А как хорошо начинался этот день! Малиновый рассвет на полнеба, шальная, восторженно-юношеская бодрость, необыкновенное, пронзительное предчувствие счастья… Бледнеют проемы окон, смутный полумрак тает по углам крохотной комнатенки, краски зари ложатся на лицо спящей рядом девушки. Он видит ее локоны на подушке, ровную полоску зубов под чуть приоткрывшимися губами, он даже может расслышать ее дыхание. Это Катя. «Моя последняя удача, последний луч моей зари»… К черту иронию! Ведь он счастлив! Он должен быть счастлив! Любой на его месте был бы счастлив! И в самом деле! он вновь полон жизнью, той свежей, утренней силой, что способна подарить иллюзию молодости, хоть ненадолго вернуть ощущение простоты и ясности, легкости и поправимости. Так чего ж иронизировать? Впрочем, самоуничижение —наилюбимейшее занятие интеллигенции, видимо, даже на смертном одре. Снова! Какой, к черту, одр! —а ну-ка обратно! назад, в утро! Вот так, вот так —будто бы заново —те минуты, снова хочется петь, веселиться, шутить и смеяться, дарить радость, любовь…

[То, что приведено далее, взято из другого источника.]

-- ==== Sys2Proof/Machine/Init.lean ====
section
/-! DEFINITION. INIT, the calibration loader (`40_init_calibration.md` section 2). -/

namespace Sys2Proof.Machine

/-- INIT's last transaction, `MemWrite(CTRL_MEAS, 1, [0x27])`: oversampling x1 in both fields and normal mode, whatever
the operand is (R83, D15); then the commit (R85). -/
def initControl (osr : Nat) (a : ByteVec 26) (b : ByteVec 7) (s : State) : State :=
  match memWrite s.config.ctrlMeas [ctrlMeasByte 1 modeNormal] s with
  | (false, s') => raise .busError s'
  | (true, s') => complete (commitCalibration osr a b s')

/-- INIT's second transaction, `MemRead(CAL_B_BASE, 7)`, made only if the first succeeded (R83). -/
def initBlockB (osr : Nat) (a : ByteVec 26) (s : State) : State :=
  match memRead s.config.calBBase 7 s with
  | (none, s') => raise .busError s'
  | (some b, s') => initControl osr a b s'

/-- INIT's first transaction, `MemRead(CAL_A_BASE, 26)` (R83). -/
def initBlockA (osr : Nat) (s : State) : State :=
  match memRead s.config.calABase 26 s with
  | (none, s') => raise .busError s'
  | (some a, s') => initBlockB osr a s'

/-- INIT `osr` (R80): phase first, then the operand, then the bus (R81). -/
def execInit (osr : Nat) (s : State) : Host.Outcome State Fault Refusal :=
  .next <|
    if !admitsInit s then raise .sequenceError s
    else if !legalMode osr then raise .configurationError s
    else initBlockA osr s

end Sys2Proof.Machine
end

Вот они пьют чай с Катей, Бельский подтрунивает над ее заспанным видом, то и дело пытается обнять, а она, смущенная, застенчивая, бросает на него испуганные, из-под ресниц взгляды.
— Ну, ты что? Совсем как ребенок, —она говорит важно, словно учитель ученику, и это еще больше веселит Бельского. Он притягивает ее к себе, целует в лицо, шею, укутанную толстым, колючим платком, и она, зардевшись, торопливо шепчет:
— Нет, ну, в самом деле! Ведь войдет сейчас кто-нибудь…

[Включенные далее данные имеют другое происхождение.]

-- ==== Sys2Proof/Machine/Core.lean ====
section
/-! DEFINITION. The machine as the host sees it. -/

/-- The state, the reasons to stop, the step and the state after reset. -/
def Sys2Proof.core : Host.Core :=
  { State := Sys2Proof.Machine.State, Fault := Sys2Proof.Machine.Fault, Refusal := Sys2Proof.Machine.Refusal,
    step := Sys2Proof.Machine.step, reset := Sys2Proof.Machine.State.reset }
end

И вся она, солнечная, румяная, теплая, с темно-русой косой, уложенной в тяжелый венок на затылке, светится от счастья. Все это так неправдоподобно прекрасно, что не может быть правдой, явью, —Бельский чувствует, понимает это, и тут же оскорбленная, обожженная иллюзия гибнет; словно соскальзывая с невзятой высоты, он вновь возвращается в реальность. Здесь глаза Кати потускнели, голос прыгает, ломается, дрожит.

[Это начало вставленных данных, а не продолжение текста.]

-- ==== Sys2Proof/Machine/HostSide.lean ====
section
/-! DEFINITION. Host software outside the block (`44_derived_quantities.md`, R6): the pseudo-operations (R74, R75), the
derived quantities (R120 to R128) and one `getValues()` call (R129). No step of the block reads anything here. The number
type `α` is any ordered field, and `ln` and `pow` are taken as parameters, as R127 allows: with the reals, `Real.log` and
`Real.rpow` the functions are the spec's own (log 19). -/

namespace Sys2Proof.Machine

/-- Issue operations one after another; the first one that faults ends the expansion (R74, log 23). -/
def runUntilFault : List Instr → State → Host.Outcome State Fault Refusal
  | [], s => .next s
  | i :: rest, s =>
    match exec i s with
    | .next t => if t.status = .ok then runUntilFault rest t else .next t
    | .fault f => .fault f
    | .refused r => .refused r

/-- Why a host function yields no number (R124, R128) or no measurement (R129). -/
inductive HostError where
  /-- POLL ended with this fault. -/
  | block (f : Status)
  /-- STATUS code 5, never the block's: the dew point asked with `rH ≤ 0` (R124). -/
  | arithmeticDegenerate
  /-- An input outside the domain of a formula, the gaps of R128. -/
  | outsideDomain
  deriving DecidableEq, Repr

/-- DOC's MeasurementResult, its seven fields (R120). DESIGN CHOICE (log 25): a dew point or a normalized pressure that has
no number is an error in its own field and leaves the other fields; the spec leaves to the host how it shows it (U7). -/
structure MeasurementResult (α : Type) where
  tC : α
  tF : α
  rH : α
  dewPoint : Except HostError α
  pressureHPa : α
  normPressureHPa : Except HostError α
  altitudeM : α

variable {α : Type} [Field α] [LinearOrder α]

/-- `tC = TEMP / 100` (R121). -/
def celsius (temp : Int) : α := (temp : α) / 100

/-- `rH = HUM / 1024` (R121). -/
def relativeHumidity (hum : Int) : α := (hum : α) / 1024

/-- `pressure_hPa = PRESS / 25600` (R121). -/
def pressureHPa (press : Int) : α := (press : α) / 25600

/-- `tF = tC * 1.8 + 32` (R122). -/
def fahrenheit (tC : α) : α := tC * (18 / 10) + 32

/-- The Magnus dew point (R123), and no number where `rH ≤ 0` (R124) or a divisor is zero (R128). -/
def dewPoint (ln : α → α) (tC rH : α) : Except HostError α :=
  if rH ≤ 0 then .error .arithmeticDegenerate
  else if 24312 / 100 + tC = 0 then .error .outsideDomain
  else
    let k := ln (rH / 100) + 1762 / 100 * tC / (24312 / 100 + tC)
    if 1762 / 100 - k = 0 then .error .outsideDomain
    else .ok (24312 / 100 * k / (1762 / 100 - k))

/-- The locally-normalized sea-level pressure, a function of the altitude alone (R125), and no number above 44330 m
(R128). -/
def normPressureHPa (pow : α → α → α) (altitudeM : α) : Except HostError α :=
  if 44330 < altitudeM then .error .outsideDomain
  else .ok (101325 / 100 * pow (1 - altitudeM / 44330) (5255 / 1000))

/-- The measurement the host computes from TEMP, PRESS and HUM (R121 to R125); the altitude is host configuration
(R126). -/
def measurement (ln : α → α) (pow : α → α → α) (altitudeM : α) (s : State) : MeasurementResult α where
  tC := celsius s.temp
  tF := fahrenheit (celsius s.temp)
  rH := relativeHumidity s.hum
  dewPoint := dewPoint ln (celsius s.temp) (relativeHumidity s.hum)
  pressureHPa := pressureHPa s.press
  normPressureHPa := normPressureHPa pow altitudeM
  altitudeM := altitudeM

/-- One `getValues()` call (R129): issue POLL; a fault is reported and nothing is computed. -/
def getValues (ln : α → α) (pow : α → α → α) (altitudeM : α) (s : State) :
    Host.Outcome (State × Except HostError (MeasurementResult α)) Fault Refusal :=
  match runUntilFault Instr.pseudoPoll s with
  | .next t =>
    if t.status = .ok then .next (t, .ok (measurement ln pow altitudeM t))
    else .next (t, .error (.block t.status))
  | .fault f => .fault f
  | .refused r => .refused r

end Sys2Proof.Machine
end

— Ну, что ты, миленький? Еще больно? Ты не переживай… Степан Петрович на телефоне, скорая вот-вот приедет…
Степан Петрович? Кто это? Это что же, так Мамаева зовут? А он и забыл совсем. Вот шляпа! Забыть имя командира! Какой же после этого он боец? Мысли снова возвращаются к случившемуся, но память, словно испугавшись, пятится назад, оттаскивая от роковой черты. Что ж, наверно, это правильно. Лучше пропустить, забыть, отрешиться. Лучше что-нибудь другое, мирное. Ага, вот так. Нащупать лазейку мимо боли, мимо зловещих кружев тревоги и страха. Еще одно усилие, еще один шажок —и вот уже опять утро, опять солнечный свет, и в комнату входит все тот же Мамаев, хмурый, замкнутый, сосредоточенный, с вечной печатью значительности и недовольства на лице, —в точности, как и положено начальству. И пусть война эта —не совсем война, и он —не совсем офицер, и Бельский —не совсем солдат, не может он позволить себе снова быть простым и доступным. Не имеет права. Никогда ему уже вернуться обратно, не стать парнем с рабочей окраины —таким, каким он был всего несколько месяцев назад. Трудягой, главой семейства, обремененным кучей забот, немного плутоватым, разбитным и не дураком выпить. Теперь все это забыто, поросло быльем, теперь все это —в прошлом. Сгинули, растворились в густом вареве времени прежние привычки, и уже никогда не растянутся его губы в лукавой ухмылке, и уже не хлопнешь его дружески по плечу, как бывало. Сейчас он —командир отделения, суровый и справедливый, умелый и грозный, и позывной у него соответствующий —«Мамай», и на плече у него автомат, а на поясе —«Стечкин» и граната.